▶ [WORK ORDER]:
Set down exactly, from the records below, the line with "getReg (setMem s" through the line with "theorem getSeg_setR16 (s", and nothing else.
++++ DATA FOR ANALYSIS ++++
-- ==== Sys2Proof/Laws/Registers.lean ====
section
/-! SUPPORT. What reading a register gives after an update, and what reading a flag gives after a write. -/

namespace Sys2Proof.Machine

open Sys2Proof

/-! ## Words and their halves -/

@[simp] theorem loByte_mkWord (lo hi : Byte) : loByte (mkWord lo hi) = lo := by
  apply BitVec.eq_of_getLsbD_eq
  intro i h
  simp only [loByte, mkWord, BitVec.getLsbD_setWidth, BitVec.getLsbD_append]
  simp [h]

@[simp] theorem hiByte_mkWord (lo hi : Byte) : hiByte (mkWord lo hi) = hi := by
  apply BitVec.eq_of_getLsbD_eq
  intro i h
  simp only [hiByte, mkWord, BitVec.getLsbD_setWidth, BitVec.getLsbD_ushiftRight, BitVec.getLsbD_append]
  simp [h]

@[simp] theorem mkWord_halves (v : Word) : mkWord (loByte v) (hiByte v) = v := by
  apply BitVec.eq_of_getLsbD_eq
  intro i h
  simp only [loByte, hiByte, mkWord, BitVec.getLsbD_append, BitVec.getLsbD_setWidth, BitVec.getLsbD_ushiftRight]
  split
  · simp [*]
  · rw [Nat.add_sub_cancel' (by omega)]; simp; omega

@[simp] theorem loByte_zext16 (v : Byte) : loByte (zext16 v) = v := by
  apply BitVec.eq_of_getLsbD_eq
  intro i h
  simp [loByte, zext16, h]

/-! ## General registers -/

theorem getR16_setR16 (s : State) (r q : Reg16) (v : Word) :
    getR16 (setR16 s r v) q = if q = r then v else getR16 s q := by
  cases r <;> cases q <;> rfl

@[simp] theorem getR16_setR16_same (s : State) (r : Reg16) (v : Word) : getR16 (setR16 s r v) r = v := by
  cases r <;> rfl

theorem getR16_setR16_ne (s : State) {r q : Reg16} (v : Word) (h : q ≠ r) :
    getR16 (setR16 s r v) q = getR16 s q := by
  rw [getR16_setR16, if_neg h]

/-- A general register depends on the field `gpr` alone. -/
theorem getR16_congr {s t : State} (h : t.gpr = s.gpr) (r : Reg16) : getR16 t r = getR16 s r := by
  unfold getR16; rw [h]

theorem getR8_congr {s t : State} (h : t.gpr = s.gpr) (r : Reg8) : getR8 t r = getR8 s r := by
  unfold getR8; rw [getR16_congr h]

theorem getReg_congr {s t : State} (h : t.gpr = s.gpr) (w : Width) (r : Reg16) : getReg t w r = getReg s w r := by
  cases w
  · exact congrArg zext16 (getR8_congr h _)
  · exact getR16_congr h r

theorem getSeg_congr {s t : State} (h : t.segs = s.segs) (r : SegReg) : getSeg t r = getSeg s r := by
  unfold getSeg; rw [h]

theorem gpr_ax (s : State) : s.gpr.ax = getR16 s .ax := rfl
theorem gpr_cx (s : State) : s.gpr.cx = getR16 s .cx := rfl
theorem gpr_dx (s : State) : s.gpr.dx = getR16 s .dx := rfl
theorem gpr_bx (s : State) : s.gpr.bx = getR16 s .bx := rfl
theorem gpr_sp (s : State) : s.gpr.sp = getR16 s .sp := rfl
theorem gpr_bp (s : State) : s.gpr.bp = getR16 s .bp := rfl
theorem gpr_si (s : State) : s.gpr.si = getR16 s .si := rfl
theorem gpr_di (s : State) : s.gpr.di = getR16 s .di := rfl

theorem segs_es (s : State) : s.segs.es = getSeg s .es := rfl
theorem segs_cs (s : State) : s.segs.cs = getSeg s .cs := rfl
theorem segs_ss (s : State) : s.segs.ss = getSeg s .ss := rfl
theorem segs_ds (s : State) : s.segs.ds = getSeg s .ds := rfl

@[simp] theorem getR16_setSeg (s : State) (q : SegReg) (v : Word) (r : Reg16) : getR16 (setSeg s q v) r = getR16 s r := rfl
@[simp] theorem getR8_setSeg (s : State) (q : SegReg) (v : Word) (r : Reg8) : getR8 (setSeg s q v) r = getR8 s r := rfl
@[simp] theorem getReg_setSeg (s : State) (q : SegReg) (v : Word) (w : Width) (r : Reg16) :
    getReg (setSeg s q v) w r = getReg s w r := rfl
@[simp] theorem getR16_setIp (s : State) (v : Word) (r : Reg16) : getR16 (setIp s v) r = getR16 s r := rfl
@[simp] theorem getR8_setIp (s : State) (v : Word) (r : Reg8) : getR8 (setIp s v) r = getR8 s r := rfl
@[simp] theorem getReg_setIp (s : State) (v : Word) (w : Width) (r : Reg16) :
    getReg (setIp s v) w r = getReg s w r := rfl
@[simp] theorem getR16_setFlags (s : State) (f : Word) (r : Reg16) : getR16 (setFlags s f) r = getR16 s r := rfl
@[simp] theorem getR8_setFlags (s : State) (f : Word) (r : Reg8) : getR8 (setFlags s f) r = getR8 s r := rfl
@[simp] theorem getReg_setFlags (s : State) (f : Word) (w : Width) (r : Reg16) :
    getReg (setFlags s f) w r = getReg s w r := rfl
@[simp] theorem getR16_writeFlag (s : State) (g : Flag) (b : Bool) (r : Reg16) : getR16 (writeFlag s g b) r = getR16 s r := rfl
@[simp] theorem getR8_writeFlag (s : State) (g : Flag) (b : Bool) (r : Reg8) : getR8 (writeFlag s g b) r = getR8 s r := rfl
@[simp] theorem getReg_writeFlag (s : State) (g : Flag) (b : Bool) (w : Width) (r : Reg16) :
    getReg (writeFlag s g b) w r = getReg s w r := rfl
@[simp] theorem getR16_setDrawnFlags (s : State) (f : Word) (r : Reg16) : getR16 (setDrawnFlags s f) r = getR16 s r := rfl
@[simp] theorem getR8_setDrawnFlags (s : State) (f : Word) (r : Reg8) : getR8 (setDrawnFlags s f) r = getR8 s r := rfl
@[simp] theorem getReg_setDrawnFlags (s : State) (f : Word) (w : Width) (r : Reg16) :
    getReg (setDrawnFlags s f) w r = getReg s w r := rfl
@[simp] theorem getR16_setMem (s : State) (m : Memory) (r : Reg16) : getR16 (setMem s m) r = getR16 s r := rfl
@[simp] theorem getR8_setMem (s : State) (m : Memory) (r : Reg8) : getR8 (setMem s m) r = getR8 s r := rfl
@[simp] theorem getReg_setMem (s : State) (m : Memory) (w : Width) (r : Reg16) :
    getReg (setMem s m) w r = getReg s w r := rfl
@[simp] theorem getR16_withCache (s : State) (c : OperandCache) (r : Reg16) : getR16 (withCache s c) r = getR16 s r := rfl
@[simp] theorem getR8_withCache (s : State) (c : OperandCache) (r : Reg8) : getR8 (withCache s c) r = getR8 s r := rfl
@[simp] theorem getReg_withCache (s : State) (c : OperandCache) (w : Width) (r : Reg16) :
    getReg (withCache s c) w r = getReg s w r := rfl
@[simp] theorem getR16_halt (c : HaltCause) (s : State) (r : Reg16) : getR16 (halt c s) r = getR16 s r := rfl
@[simp] theorem getR8_halt (c : HaltCause) (s : State) (r : Reg8) : getR8 (halt c s) r = getR8 s r := rfl
@[simp] theorem getReg_halt (c : HaltCause) (s : State) (w : Width) (r : Reg16) :
    getReg (halt c s) w r = getReg s w r := rfl
@[simp] theorem getR16_clearTransient (s : State) (r : Reg16) : getR16 (clearTransient s) r = getR16 s r := rfl
@[simp] theorem getR8_clearTransient (s : State) (r : Reg8) : getR8 (clearTransient s) r = getR8 s r := rfl
@[simp] theorem getReg_clearTransient (s : State) (w : Width) (r : Reg16) :
    getReg (clearTransient s) w r = getReg s w r := rfl
@[simp] theorem getSeg_setR16 (s : State) (q : Reg16) (v : Word) (r : SegReg) : getSeg (setR16 s q v) r = getSeg s r := rfl
@[simp] theorem getSeg_setR8 (s : State) (q : Reg8) (v : Byte) (r : SegReg) : getSeg (setR8 s q v) r = getSeg s r := rfl
@[simp] theorem getSeg_setReg (s : State) (w : Width) (q : Reg16) (v : Word) (r : SegReg) : getSeg (setReg s w q v) r = getSeg s r := getSeg_congr (setReg_segs s w q v) r
@[simp] theorem getSeg_setIp (s : State) (v : Word) (r : SegReg) : getSeg (setIp s v) r = getSeg s r := rfl
@[simp] theorem getSeg_setFlags (s : State) (f : Word) (r : SegReg) : getSeg (setFlags s f) r = getSeg s r := rfl
@[simp] theorem getSeg_writeFlag (s : State) (g : Flag) (b : Bool) (r : SegReg) : getSeg (writeFlag s g b) r = getSeg s r := rfl
@[simp] theorem getSeg_setDrawnFlags (s : State) (f : Word) (r : SegReg) : getSeg (setDrawnFlags s f) r = getSeg s r := rfl
@[simp] theorem getSeg_setMem (s : State) (m : Memory) (r : SegReg) : getSeg (setMem s m) r = getSeg s r := rfl
@[simp] theorem getSeg_withCache (s : State) (c : OperandCache) (r : SegReg) : getSeg (withCache s c) r = getSeg s r := rfl
@[simp] theorem getSeg_halt (c : HaltCause) (s : State) (r : SegReg) : getSeg (halt c s) r = getSeg s r := rfl
@[simp] theorem getSeg_clearTransient (s : State) (r : SegReg) : getSeg (clearTransient s) r = getSeg s r := rfl

/-! ## Byte registers and registers by width -/

theorem getR8_setR8_same (s : State) (r : Reg8) (v : Byte) : getR8 (setR8 s r v) r = v := by
  cases r <;> simp [getR8, setR8, isHighHalf, byteSlot]

/-- Writing a byte register leaves every other byte register (10_state.md R31). -/
theorem getR8_setR8_ne (s : State) {r q : Reg8} (v : Byte) (h : q ≠ r) : getR8 (setR8 s r v) q = getR8 s q := by
  cases r <;> cases q <;> first | exact absurd rfl h | simp [getR8, setR8, isHighHalf, byteSlot, getR16_setR16]

/-- Writing a byte register leaves the slots it is not half of (10_state.md R31, R32). -/
theorem getR16_setR8_ne (s : State) (r : Reg8) {q : Reg16} (v : Byte) (h : q ≠ byteSlot r) :
    getR16 (setR8 s r v) q = getR16 s q := getR16_setR16_ne s _ h

@[simp] theorem getReg_setReg_same (s : State) (w : Width) (r : Reg16) (v : Word) :
    getReg (setReg s w r v) w r = keep w v := by
  cases w
  · exact congrArg zext16 (getR8_setR8_same s _ _)
  · exact getR16_setR16_same s r v

theorem getR16_setReg_ne (s : State) (w : Width) {r q : Reg16} (v : Word) (h : q ≠ slotOf w r) :
    getR16 (setReg s w r v) q = getR16 s q := by
  cases w
  · exact getR16_setR8_ne s _ _ h
  · exact getR16_setR16_ne s _ h

theorem getSeg_setSeg (s : State) (r q : SegReg) (v : Word) :
    getSeg (setSeg s r v) q = if q = r then v else getSeg s q := by
  cases r <;> cases q <;> rfl

@[simp] theorem getSeg_setSeg_same (s : State) (r : SegReg) (v : Word) : getSeg (setSeg s r v) r = v := by
  cases r <;> rfl

theorem getSeg_setSeg_ne (s : State) {r q : SegReg} (v : Word) (h : q ≠ r) :
    getSeg (setSeg s r v) q = getSeg s q := by
  rw [getSeg_setSeg, if_neg h]

/-! ## Flags -/

theorem flagBit_lt (g : Flag) : flagBit g < 16 := by cases g <;> decide

theorem flagBit_injective {g h : Flag} (e : flagBit g = flagBit h) : g = h := by
  cases g <;> cases h <;> first | rfl | exact absurd e (by decide)

/-- Every bit of FLAGS after one flag is written. -/
theorem getLsbD_setFlag (f : Word) (g : Flag) (b : Bool) (k : Nat) (hk : k < 16) :
    (setFlag f g b).getLsbD k = if k = flagBit g then b else f.getLsbD k := by
  have h1 : (1#16 <<< flagBit g).getLsbD k = decide (k = flagBit g) := by
    rw [BitVec.getLsbD_shiftLeft, BitVec.getLsbD_one]
    by_cases e : k = flagBit g
    · subst e; simp [hk]
    · simp [e]; omega
  unfold setFlag
  cases b <;>
    simp only [Bool.false_eq_true, if_false, if_true, BitVec.getLsbD_or, BitVec.getLsbD_and, BitVec.getLsbD_not, h1, hk] <;>
    by_cases e : k = flagBit g <;> simp [e]

@[simp] theorem getFlag_setFlag_same (f : Word) (g : Flag) (b : Bool) : getFlag (setFlag f g b) g = b := by
  rw [getFlag, getLsbD_setFlag _ _ _ _ (flagBit_lt g), if_pos rfl]

theorem getFlag_setFlag_ne (f : Word) {g h : Flag} (b : Bool) (e : h ≠ g) :
    getFlag (setFlag f g b) h = getFlag f h := by
  rw [getFlag, getLsbD_setFlag _ _ _ _ (flagBit_lt h), if_neg (fun c => e (flagBit_injective c)), getFlag]

theorem getFlag_setFlag (f : Word) (g h : Flag) (b : Bool) :
    getFlag (setFlag f g b) h = if h = g then b else getFlag f h := by
  split
  · next e => rw [e, getFlag_setFlag_same]
  · next e => exact getFlag_setFlag_ne f b e

/-- Two FLAGS values with the same sixteen bits are equal. -/
theorem flags_ext {f g : Word} (h : ∀ k, k < 16 → f.getLsbD k = g.getLsbD k) : f = g :=
  BitVec.eq_of_getLsbD_eq h

end Sys2Proof.Machine
end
++++
▶ [REPLY TO THE TASK]:
    getReg (setMem s m) w r = getReg s w r := rfl
@[simp] theorem getR16_withCache (s : State) (c : OperandCache) (r : Reg16) : getR16 (withCache s c) r = getR16 s r := rfl
@[simp] theorem getR8_withCache (s : State) (c : OperandCache) (r : Reg8) : getR8 (withCache s c) r = getR8 s r := rfl
@[simp] theorem getReg_withCache (s : State) (c : OperandCache) (w : Width) (r : Reg16) :
    getReg (withCache s c) w r = getReg s w r := rfl
@[simp] theorem getR16_halt (c : HaltCause) (s : State) (r : Reg16) : getR16 (halt c s) r = getR16 s r := rfl
@[simp] theorem getR8_halt (c : HaltCause) (s : State) (r : Reg8) : getR8 (halt c s) r = getR8 s r := rfl
@[simp] theorem getReg_halt (c : HaltCause) (s : State) (w : Width) (r : Reg16) :
    getReg (halt c s) w r = getReg s w r := rfl
@[simp] theorem getR16_clearTransient (s : State) (r : Reg16) : getR16 (clearTransient s) r = getR16 s r := rfl
@[simp] theorem getR8_clearTransient (s : State) (r : Reg8) : getR8 (clearTransient s) r = getR8 s r := rfl
@[simp] theorem getReg_clearTransient (s : State) (w : Width) (r : Reg16) :
    getReg (clearTransient s) w r = getReg s w r := rfl
@[simp] theorem getSeg_setR16 (s : State) (q : Reg16) (v : Word) (r : SegReg) : getSeg (setR16 s q v) r = getSeg s r := rfl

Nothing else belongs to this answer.